Assigned task: Pull every line with "Vector" from the data.
** Opening Material shown block **
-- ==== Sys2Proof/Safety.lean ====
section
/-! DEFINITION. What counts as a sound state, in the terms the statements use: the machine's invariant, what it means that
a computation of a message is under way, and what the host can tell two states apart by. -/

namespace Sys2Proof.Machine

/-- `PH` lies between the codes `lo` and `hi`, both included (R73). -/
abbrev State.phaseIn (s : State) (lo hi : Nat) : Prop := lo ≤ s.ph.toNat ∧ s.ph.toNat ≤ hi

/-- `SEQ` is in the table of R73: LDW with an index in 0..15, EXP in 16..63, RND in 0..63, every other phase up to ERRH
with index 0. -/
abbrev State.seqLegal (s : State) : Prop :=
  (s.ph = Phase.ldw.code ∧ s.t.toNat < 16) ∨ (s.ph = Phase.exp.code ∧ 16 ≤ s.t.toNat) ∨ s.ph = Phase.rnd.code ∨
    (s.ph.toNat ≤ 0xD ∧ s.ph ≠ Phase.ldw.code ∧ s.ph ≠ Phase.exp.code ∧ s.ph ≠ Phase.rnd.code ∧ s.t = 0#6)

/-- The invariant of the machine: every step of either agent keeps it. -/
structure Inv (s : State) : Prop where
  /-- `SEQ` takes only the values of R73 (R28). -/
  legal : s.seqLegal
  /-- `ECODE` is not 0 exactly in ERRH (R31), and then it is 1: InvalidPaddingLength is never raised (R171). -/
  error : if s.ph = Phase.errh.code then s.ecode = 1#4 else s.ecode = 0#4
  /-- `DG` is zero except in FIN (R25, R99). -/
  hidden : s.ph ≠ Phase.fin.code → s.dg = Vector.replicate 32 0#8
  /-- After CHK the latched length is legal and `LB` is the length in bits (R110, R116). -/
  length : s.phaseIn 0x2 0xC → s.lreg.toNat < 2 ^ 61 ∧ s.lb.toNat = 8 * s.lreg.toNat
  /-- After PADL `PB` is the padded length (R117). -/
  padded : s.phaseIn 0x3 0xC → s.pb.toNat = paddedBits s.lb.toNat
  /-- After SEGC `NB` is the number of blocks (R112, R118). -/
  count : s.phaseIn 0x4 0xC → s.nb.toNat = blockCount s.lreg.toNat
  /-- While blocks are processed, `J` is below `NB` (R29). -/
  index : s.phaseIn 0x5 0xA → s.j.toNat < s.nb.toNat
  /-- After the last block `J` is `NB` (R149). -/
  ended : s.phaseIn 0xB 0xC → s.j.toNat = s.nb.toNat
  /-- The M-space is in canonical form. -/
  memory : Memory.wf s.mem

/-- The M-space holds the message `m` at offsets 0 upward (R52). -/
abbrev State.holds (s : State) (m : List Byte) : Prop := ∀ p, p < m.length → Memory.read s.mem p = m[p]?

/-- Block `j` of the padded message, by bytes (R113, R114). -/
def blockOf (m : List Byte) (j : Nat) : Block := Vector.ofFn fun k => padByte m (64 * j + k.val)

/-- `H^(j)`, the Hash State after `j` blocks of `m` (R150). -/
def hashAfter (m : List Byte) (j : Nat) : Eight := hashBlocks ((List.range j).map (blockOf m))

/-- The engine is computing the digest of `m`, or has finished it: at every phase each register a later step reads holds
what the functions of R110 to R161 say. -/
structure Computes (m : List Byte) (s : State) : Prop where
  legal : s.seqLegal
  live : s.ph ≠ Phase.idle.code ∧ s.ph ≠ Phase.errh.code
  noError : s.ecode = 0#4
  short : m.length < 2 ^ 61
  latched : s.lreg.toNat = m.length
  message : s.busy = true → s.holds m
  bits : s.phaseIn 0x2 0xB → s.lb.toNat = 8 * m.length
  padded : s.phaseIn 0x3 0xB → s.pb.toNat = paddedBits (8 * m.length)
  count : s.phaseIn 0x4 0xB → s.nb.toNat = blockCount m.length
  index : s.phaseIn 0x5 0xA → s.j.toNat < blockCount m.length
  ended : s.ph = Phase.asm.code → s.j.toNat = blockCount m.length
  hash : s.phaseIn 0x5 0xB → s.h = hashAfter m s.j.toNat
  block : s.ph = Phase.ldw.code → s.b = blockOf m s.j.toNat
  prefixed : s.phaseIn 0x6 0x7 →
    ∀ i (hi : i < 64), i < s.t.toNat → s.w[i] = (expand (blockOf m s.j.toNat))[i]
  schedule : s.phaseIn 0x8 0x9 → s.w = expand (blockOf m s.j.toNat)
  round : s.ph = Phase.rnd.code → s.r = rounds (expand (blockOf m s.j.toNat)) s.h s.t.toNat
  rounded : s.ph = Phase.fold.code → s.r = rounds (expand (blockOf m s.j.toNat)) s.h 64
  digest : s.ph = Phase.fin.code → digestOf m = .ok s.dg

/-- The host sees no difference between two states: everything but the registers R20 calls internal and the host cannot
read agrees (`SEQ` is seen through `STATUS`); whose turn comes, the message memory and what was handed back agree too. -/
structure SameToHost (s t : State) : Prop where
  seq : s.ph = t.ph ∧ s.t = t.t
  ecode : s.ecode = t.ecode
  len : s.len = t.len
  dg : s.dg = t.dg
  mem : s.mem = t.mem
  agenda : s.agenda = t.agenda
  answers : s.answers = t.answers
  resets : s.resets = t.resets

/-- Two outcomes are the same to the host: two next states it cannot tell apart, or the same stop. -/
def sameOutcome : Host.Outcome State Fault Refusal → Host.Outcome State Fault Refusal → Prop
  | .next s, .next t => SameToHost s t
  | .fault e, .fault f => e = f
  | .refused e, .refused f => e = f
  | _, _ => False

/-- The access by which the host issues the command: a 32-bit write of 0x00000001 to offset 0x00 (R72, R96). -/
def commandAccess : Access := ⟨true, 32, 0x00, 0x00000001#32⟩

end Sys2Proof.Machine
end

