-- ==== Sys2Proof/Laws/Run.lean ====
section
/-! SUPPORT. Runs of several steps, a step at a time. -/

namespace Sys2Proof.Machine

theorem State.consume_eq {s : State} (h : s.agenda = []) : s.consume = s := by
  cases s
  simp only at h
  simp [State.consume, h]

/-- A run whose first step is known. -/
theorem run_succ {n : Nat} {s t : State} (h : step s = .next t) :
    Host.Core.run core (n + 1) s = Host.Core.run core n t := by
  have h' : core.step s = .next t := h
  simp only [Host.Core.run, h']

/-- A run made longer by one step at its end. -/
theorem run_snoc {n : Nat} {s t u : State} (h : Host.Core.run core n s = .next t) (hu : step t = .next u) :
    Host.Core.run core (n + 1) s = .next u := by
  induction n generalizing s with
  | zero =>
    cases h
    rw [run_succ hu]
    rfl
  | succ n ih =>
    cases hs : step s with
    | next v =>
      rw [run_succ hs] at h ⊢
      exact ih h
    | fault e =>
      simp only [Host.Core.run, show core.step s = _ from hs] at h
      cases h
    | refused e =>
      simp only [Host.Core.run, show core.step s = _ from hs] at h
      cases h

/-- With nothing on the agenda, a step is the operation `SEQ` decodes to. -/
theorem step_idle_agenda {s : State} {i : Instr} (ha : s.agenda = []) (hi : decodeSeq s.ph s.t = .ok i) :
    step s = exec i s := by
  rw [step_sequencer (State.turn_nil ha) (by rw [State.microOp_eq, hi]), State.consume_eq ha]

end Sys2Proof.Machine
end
** Closing Material shown block **
Solved problem:
  hidden : s.ph ≠ Phase.fin.code → s.dg = Vector.replicate 32 0#8
def blockOf (m : List Byte) (j : Nat) : Block := Vector.ofFn fun k => padByte m (64 * j + k.val)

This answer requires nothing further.